Vandrad the Viking, the Feud and the Spell eBook

This eBook from the Gutenberg Project consists of approximately 158 pages of information about Vandrad the Viking, the Feud and the Spell.

Vandrad the Viking, the Feud and the Spell eBook

This eBook from the Gutenberg Project consists of approximately 158 pages of information about Vandrad the Viking, the Feud and the Spell.

As they neared the stones, Estein’s onset became more furious than ever; sword and shield had to shift up and down, right and left, to guard his storm of blows, and all the while Liot was being driven back the faster towards one place where larger stones than usual had been used to make the ring.  In vain he sprang suddenly to one side; Estein was before him, and his blade nearly found its way home.  Two paces more Liot gave way, and then his heel struck a boulder.  For an instant he lost his balance, and that moment was his last on earth.  As the shield shifted, Estein’s sword came full on his neck, and it was only the bairn-slayer’s body that fell without the ring.
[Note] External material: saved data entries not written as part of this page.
-- ==== Sys2Proof/Machine/Power.lean ====
section
/-! DEFINITION. Power states and the sluice's grants (chapter 16): function groups, DORMANT, power-up of pans, what a grant, a timeout and a token return bring about, and the operations of group 0x0D. -/
namespace Sys2Proof.Machine

open Sys2Proof

/-- Changes the power block. -/
def State.setPower (s : State) (f : Power → Power) : State := { s with power := f s.power }

/-! ## Function groups (R482 to R487) -/

/-- A sampling state (R482). -/
def State.sampling (s : State) : Bool := s.sys.hub == .run || s.sys.hub == .reconfigure || s.sys.hub == .holdover || s.sys.hub == .shadow || (s.sys.hub == .calibrate && s.sys.calFrom == .run)

/-- Whether a command executes, other than the one named (R489). -/
def State.executes (s : State) (but : Option Nat) : Bool := s.cmds.held.any (fun h => some h.serial != but && (match h.phase with | .executing | .accepted => true | _ => false))

/-- Whether a group is busy (table "Function groups"). -/
def State.groupBusy (s : State) (g : Nat) : Bool :=
  match g with
  | 0 => s.sys.hub != .dormant
  | 1 => s.sampling && s.mash.chans.any (fun e => e.2.recipe.isSome || e.2.slots.any (fun x => x.2.op != 0))
  | 2 => (s.sampling && (s.streams.table.any (fun e => e.2.isOpen && s.coded e.1) || s.kiln.taps.any (·.2.on))) || (s.kiln.job.state == 1 && s.kiln.job.running)
  | 4 => s.sampling && (List.range 16).any (fun i => (s.edge i).standard != 0)
  | 5 => s.executes none || !s.cmds.waiting.isEmpty
  | _ => true

/-- The working state that P4 loses (table "Power states"): filter histories, and interpolator calibration pairs. -/
def State.loseWork (s : State) (g : Nat) : State :=
  match g with
  | 1 => { s with mash := { s.mash with chans := s.mash.chans.map (fun (e : Nat × MashChan) => (e.1, { e.2 with inst := {}, oldInst := none, resetDue := true })) } }
  | 4 => (List.range 16).foldl (fun (s : State) i => s.setEdge i (fun e => { e with interpA := { e.interpA with a1 := 2000, a2 := 4000, rejects := 0 }, interpB := { e.interpB with a1 := 2000, a2 := 4000, rejects := 0 } })) s
  | _ => s

/-- A group goes to a power state. -/
def State.setGroupPower (s : State) (g p : Nat) : State :=
  let s := if p = 4 ∧ s.power.states.getD g 0 ≠ 4 then s.loseWork g else s
  s.setPower (fun w => { w with states := w.states.set g p })

/-- GROUP_IDLE_TIMEOUT: a group idle for 100 µs enters its derived state (R485). -/
def State.groupIdle (s : State) (g : Nat) : State :=
  if g = 3 ∨ 6 ≤ g ∨ s.groupBusy g ∨ !(s.power.idleAt.lookup g).any (fun t => decide (t + 100000 ≤ s.now)) then s
  else s.setGroupPower g (derived g (s.power.tolerance.getD g 0))

/-- GROUP_WAKE: a group for which work has arrived comes to P0 (R486). -/
def State.groupWake (s : State) (g : Nat) : State := if g = 3 ∨ 6 ≤ g ∨ !s.groupBusy g then s else s.setGroupPower g 0

/-- The commands group comes to P0 for a packet, and counts its idleness anew (R486). (log 95: DEDUCED) -/
def State.wakeCommands (s : State) : State := s.setPower (fun w => { w with states := w.states.set 5 0, idleAt := Tbl.set w.idleAt 5 s.now })

/-! ## DORMANT (R489, R490) -/

/-- What R489 asks of the tolerances: every group other than ports derives P2 or deeper, and the ports tolerance allows electrical idle on every port in service. -/
def State.tolerant (s : State) : Bool :=
  ([0, 1, 2, 4, 5].all (fun g => decide (2 ≤ derived g (s.power.tolerance.getD g 0))))
    && allPorts.all (fun p => (s.port p).state < 3 || 5 < (s.port p).state || decide (idleExitPs (s.port p).rate (s.port p).width ≤ 1000 * s.portTolerance))

/-- Whether the conditions of R489 hold, apart from their 10 ms; the command named is left out of account. (log 95: DEDUCED) -/
def State.calm (s : State) (but : Option Nat) : Bool :=
  s.tolerant && s.twin.mode == 0 && !s.executes but && s.sluice.normal.isEmpty && s.sluice.recovery.isEmpty && s.sluice.granted.isEmpty && s.cal.rotation.isNone

/-- Keeps account of idle groups and of how long the conditions of R489 have held in READY. -/
def State.notePower (s : State) : State :=
  s.setPower (fun w => { w with
    idleAt := [0, 1, 2, 4, 5].foldl (fun (t : Tbl Nat) g => if s.groupBusy g then Tbl.erase t g else if (t.lookup g).isSome then t else Tbl.set t g s.now) w.idleAt
    calmAt := if s.sys.hub = .ready ∧ s.calm none then some (w.calmAt.getD s.now) else none })

/-- DORMANT_ENTRY (R489): the conditions have held for 10 ms, and no hold of POWER_WAKE runs. -/
def State.enterDormant (s : State) : State :=
  if s.sys.hub ≠ .ready ∨ !s.calm none ∨ s.now < s.power.holdTo ∨ !s.power.calmAt.any (fun t => decide (t + 10000000 ≤ s.now)) then s
  else
    let s : State := { s with front := { s.front with pans := s.front.pans.map (fun (e : Nat × Pan) => (e.1, { e.2 with frame := none, strobes := [], armed := [] })) } }
    (s.setPower (fun w => { w with entries := sat 32 (w.entries + 1), calmAt := none })).go .dormant 0x0070

/-- DORMANT_EXIT (R490): a tolerance has been tightened so that R489 no longer holds, or POWER_WAKE has come. The groups come back, NOTICE_STATE goes out, and then the notices of POWER_WAKE. -/
def State.leaveDormant (s : State) : State :=
  if s.sys.hub ≠ .dormant ∨ (s.tolerant ∧ s.power.wakes.isEmpty) then s
  else
    let l := s.power.wakes
    let s := (s.restoreGroups.setPower (fun w => { w with wakes := [], calmAt := none })).go .ready 0x0071
    l.foldl (fun (s : State) r => s.finish r stOk 0 []) s

/-- WAKE_HOLD_EXPIRY: the hold of POWER_WAKE ends (R490). -/
def State.wakeHoldEnd (s : State) : State := if s.power.holdTo ≤ s.now then s.setPower (fun w => { w with holdTo := 0 }) else s

/-- A tightened tolerance brings its group to the new derived state or shallower before the reply (R501). -/
def State.setTolerance (s : State) (g tol : Nat) : State :=
  let s := s.setPower (fun w => { w with tolerance := w.tolerance.set g tol })
  if g = 3 then
    allPorts.foldl (fun (s : State) p =>
      let x := s.port p
      if (x.state = 4 ∧ 1000 * tol < idleExitPs x.rate x.width) ∨ (x.state = 5 ∧ tol < 50000) then s.wakePort p else s) s
  else s.setGroupPower g (min (s.power.states.getD g 0) (derived g tol))

/-! ## Power-up of pans (R140, R487, R494) -/

/-- The sluice grants the power-up of one pan. (log 39: DEDUCED) -/
def State.panGranted (s : State) (p : Nat) (ref : Nat) : State :=
  (s.setPan p (fun x => { x with power := if x.power = .on then .on else .poweringUp, powerRef := some ref })).powerReady ref

/-- Outside sampling states a power-up is in force at its time (R140). -/
def State.powerUpsDue (s : State) : List Change :=
  if s.live then [] else s.cmds.changes.filter (fun c => c.opcode == 0x0210 && u8 c.params 4 == 1 && decide (c.epoch ≤ s.now))

/-! ## Grants, token returns and timeouts (R491 to R496) -/

/-- SLUICE_REQUEST: what the hub itself asks for: a port's training, a scrub pass that is due, the next flash operation. -/
def State.sluiceRequest (s : State) (op : Nat) (p : Port) : State :=
  match op with
  | 4 => s.flashAsk
  | 5 => s.requestTraining p
  | 6 => s.scrubStart
  | _ => s

/-- The change of a command that opens 256 or more streams is accepted for its epoch at the grant (R496): the one it names, or the first at least 1 ms after the grant. Streams that a duty claim begins open at the next boundary (R446). (log 97: DEDUCED) -/
def State.openGranted (s : State) (r : Request) : State :=
  let held := fun (s : State) (e : Nat) => { s with sluice := { s.sluice with granted := s.sluice.granted.map (fun (x : Request) => if x.op = 7 ∧ x.ref = r.ref then { x with deadline := e + 1000000 } else x) } }
  match r.ref, r.ref.bind s.heldOf with
  | some ref, some h =>
    if h.opcode = 0x0210 then (held s never).powerReady ref
    else
    let e := if r.unit = 0 then s.grid.nextFrom (s.now + 1000000) else r.unit
    held (s.addChange h e) e
  | some _, none => s
  | none, _ => held s (s.grid.nextFrom s.now)

/-- What begins when a request is granted. -/
def State.granted (s : State) (r : Request) : State :=
  match r.op with
  | 1 => s.panGranted r.unit (r.ref.getD 0)
  | 2 => s.setFore (fun f => { f with granted := some s.now })
  | 3 => s.setJob (fun j => { j with running := true })
  | 4 => s.flashGranted
  | 5 => s.trainingGranted (portOf r.unit)
  | 6 => s.scrubGranted
  | _ => s.openGranted r

/-- SLUICE_GRANT: the head of a queue is granted when its cost fits (R492). (log 96: DEDUCED) -/
def State.sluiceGrant (s : State) (recovery : Bool) : State :=
  match s.sluice.grantable recovery with
  | none => s
  | some r =>
    let x := s.sluice
    let us := (s.now - r.entered) / 1000
    let x := { x.setQueue recovery ((x.queue recovery).drop 1) with granted := x.granted ++ [{ r with entered := s.now }], grants := sat 32 (x.grants + 1), longest := max x.longest (sat 32 us), headSince := if recovery then x.headSince else if x.normal.length ≤ 1 then 0 else s.now }
    State.granted { s with sluice := x } r

/-- SLUICE_TOKEN_RETURN: tokens held for a time go back: a pan's 2 ms after its grant, those of an opening of streams 1 ms after its epoch. The others go back as their operations end. (log 96: DEDUCED) -/
def State.tokenReturn (s : State) (op : Nat) : State :=
  s.returnTokens (fun r => r.op == op && ((op == 1 && decide (r.entered + 2000000 ≤ s.now)) || (op == 7 && decide (r.deadline ≤ s.now))))

/-- The rail that the detail of ADMIT_TIMEOUT names (R495): the first on which the request's own cost does not fit, or else the first on which the request that blocked it lacked tokens. -/
def Sluice.blockedRail (x : Sluice) (r : Request) : Nat :=
  if x.short r ≠ 0 then x.short r
  else
    let head := (x.queue r.recovery).head?
    let own := match head with | some h => x.short h | none => 0
    if own ≠ 0 then own
    else if r.recovery then 0
    else match x.recovery with | h :: _ => x.short h | [] => 0

/-- A request ends without a grant (R494, R495). (log 97: DEDUCED) -/
def State.requestEnds (s : State) (r : Request) : State :=
  let rail := s.sluice.blockedRail r
  let x := s.sluice
  let x := { x.setQueue r.recovery ((x.queue r.recovery).erase r) with timeouts := sat 32 (x.timeouts + 1), longest := max x.longest (sat 32 ((s.now - r.entered) / 1000)) }
  let x := { x with headSince := if x.normal.isEmpty then 0 else if s.sluice.normal.head? = some r then s.now else x.headSince }
  let s : State := { s with sluice := x }
  let ref := r.ref.getD 0
  match r.op with
  | 1 => (s.panUndo ref).finish ref stAdmitTimeout rail []
  | 2 => (s.setCal (fun c => { c with fore := none })).finish ref stAdmitTimeout rail []
  | 3 => (s.setJob (fun j => { j with state := 3, outcome := 4, running := false })).finish ref stAdmitTimeout rail []
  | 4 => ((s.setSerial (fun y => { y with ops := y.ops.filter (·.ref != ref) })).finish ref stAdmitTimeout rail []).flashAsk
  | 5 => s.trainingRefused (portOf r.unit)
  | 6 => s.scrubRefused
  | _ => match r.ref with
    | some ref => (s.panUndo ref).finish ref stAdmitTimeout rail []
    | none => { s with twin := { s.twin with startDue := false } }

/-- SLUICE_TIMEOUT: the first request of a queue whose wait has run out ends (R495). (log 96: DEDUCED) -/
def State.sluiceTimeout (s : State) (recovery : Bool) : State :=
  match (s.sluice.queue recovery).find? (fun r => decide (r.deadline ≤ s.now)) with
  | some r => s.requestEnds r
  | none => s

/-- Whether a request can never be granted under the present budget, or was entered past its deadline (R495, R496). (log 96: DEDUCED) -/
def State.hopeless (s : State) (r : Request) : Bool := r.cost.lacks (s.sluice.limit r.recovery) != 0 || decide (r.deadline < r.entered)

/-- Requests that can never be granted end at once (R495). -/
def State.purge (s : State) : State :=
  ((s.sluice.recovery ++ s.sluice.normal).filter s.hopeless).foldl (fun (s : State) r => if (s.sluice.queue r.recovery).contains r then s.requestEnds r else s) s

/-! ## Operations of group 0x0D (R499) -/

/-- The level of a port as `POWER_GET_STATUS` codes it. -/
def State.portLevel (s : State) (p : Port) : Nat := match (s.port p).state with | 3 => 0 | 4 => 1 | 5 => 3 | _ => 255

/-- The result of `POWER_GET_STATUS`. (log 95: DEDUCED) -/
def State.powerStatus (s : State) (serial : Nat) : Bytes :=
  let w := s.power
  let fl := (if s.calm (some serial) then 1 else 0) + (if s.sys.hub = .dormant then 2 else 0) + (if s.now < w.holdTo then 4 else 0)
  let exits := [0, 1, 2, 4, 5].map (fun g => exitTime (w.states.getD g 0))
  ((List.range 6).map (fun (g : Nat) => le 4 (w.tolerance.getD g 0))).flatten ++ ((List.range 6).map (fun (g : Nat) => le 1 (if g = 3 then 255 else w.states.getD g 0))).flatten
    ++ (allPorts.map (fun p => le 1 (s.portLevel p))).flatten ++ le 1 fl ++ zeros 1 ++ le 4 (exits.foldl max 0) ++ le 4 w.entries ++ zeros 4

/-- Tokens as three u16. -/
def Tokens.bytes (t : Tokens) : Bytes := le 2 t.vdd ++ le 2 t.av ++ le 2 t.vdds

/-- The result of `SLUICE_GET_STATUS`. (log 95: DEDUCED) -/
def Sluice.status (x : Sluice) : Bytes :=
  x.budget.bytes ++ x.reserve.bytes ++ x.inUse.bytes ++ le 2 x.normal.length ++ le 2 x.recovery.length ++ le 2 x.timeout ++ le 4 x.grants ++ le 4 x.timeouts ++ le 4 x.longest
    ++ le 1 (match x.normal with | r :: _ => r.op | [] => 0) ++ le 1 (match x.recovery with | r :: _ => r.op | [] => 0) ++ zeros 2 ++ le 8 (if x.normal.isEmpty then 0 else x.headSince)

/-- The states of group 0x0D's other commands. -/
def powerStates : List HubState := [.discover, .timelock, .ready, .calibrate, .run, .reconfigure, .shadow, .dormant, .holdover]

/-- `POWER_SET_TOLERANCE` (0x0D10). -/
def opPowerSetTolerance : Op :=
  { need := fun _ => 28, states := powerStates, bcast := fun _ => true
    params := fun h _ => let p := h.cmd.params; [(0, u8 p 0 != 0 && u8 p 0 < 64), (1, zeroAt p 1 3)]
    run := fun h s => let p := h.cmd.params; .done 0 [] ((bitsOf 6 (u8 p 0)).foldl (fun (s : State) g => s.setTolerance g (u32 p (4 + 4 * g))) s) }

/-- `SLUICE_SET_BUDGET` (0x0D11). -/
def opSluiceSetBudget : Op :=
  { need := fun _ => 16, states := powerStates
    params := fun h _ =>
      let p := h.cmd.params
      [(0, [0, 2, 4].all (fun i => decide (1 ≤ u16 p i) && decide (u16 p i ≤ 1000))), (1, [6, 8, 10].all (fun i => decide (u16 p i ≤ 1000))), (2, 1 ≤ u16 p 12 && u16 p 12 ≤ 10000), (3, zeroAt p 14 2)]
    run := fun h s =>
      let p := h.cmd.params
      .done 0 [] { s with sluice := { s.sluice with budget := { vdd := u16 p 0, av := u16 p 2, vdds := u16 p 4 }, reserve := { vdd := u16 p 6, av := u16 p 8, vdds := u16 p 10 }, timeout := u16 p 12 } } }

/-- `POWER_WAKE` (0x0D12). -/
def opPowerWake : Op :=
  { need := fun _ => 4, states := powerStates, bcast := fun _ => true
    params := fun h _ => [(0, u32 h.cmd.params 0 ≤ 3600000)]
    run := fun h s =>
      let s := s.setPower (fun w => { w with holdTo := max w.holdTo (s.now + 1000000 * u32 h.cmd.params 0) })
      if s.sys.hub = .dormant then .accepted [] (s.setPower (fun w => { w with wakes := w.wakes ++ [h.serial] })) else .done 0 [] s }

/-- The entries of group 0x0D by operation (table "Group 0x0D commands"). -/
def powerOps (n : Nat) : Option Op :=
  match n with
  | 0x01 => some { need := fun _ => 0, states := allStates, run := fun h s => .done 0 (s.powerStatus h.serial) s }
  | 0x02 => some { need := fun _ => 4, states := allStates, params := fun h _ => [(1, zeroAt h.cmd.params 1 3)]
                   run := fun h s => .done 0 s.sluice.status (if u8 h.cmd.params 0 = 1 then { s with sluice := { s.sluice with grants := 0, timeouts := 0, longest := 0 } } else s) }
  | 0x10 => some opPowerSetTolerance | 0x11 => some opSluiceSetBudget | 0x12 => some opPowerWake
  | _ => none

end Sys2Proof.Machine
end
“Bring the spades!” cried Ketill—­“a fitting enough epitaph for Liot Skulison.”

His conqueror was already in Helgi’s arms.

“I thought I should have had to avenge you, Estein.  My heart is light again.”

“Odin has answered me, Helgi.”

“And the spell is broken?”

“No; that spell, I fear, will break only with my death-wound.”

Helgi laughed out of pure light-heartedness.

“There are fair maids in the south lands,” he said.

“I go to Norway,” replied Estein.  “I would fain see the pine woods again.”

That evening they saw the Orkneys faint and far away astern, and Estein, as he watched them fade into the dusk, would have given all Norway to hear again the roost run clamorous off the Holy Isle.

CHAPTER VIII.

In the cell by the roost.

On the rocky shore of the Holy Isle, Osla sat alone.  The spell of summer weather had passed from the islands, and in its wake the wind blew keenly from the north, and the grey cloud-drift hurried low overhead.  All colour had died out of land and sea; the hills looked naked and the waters cold.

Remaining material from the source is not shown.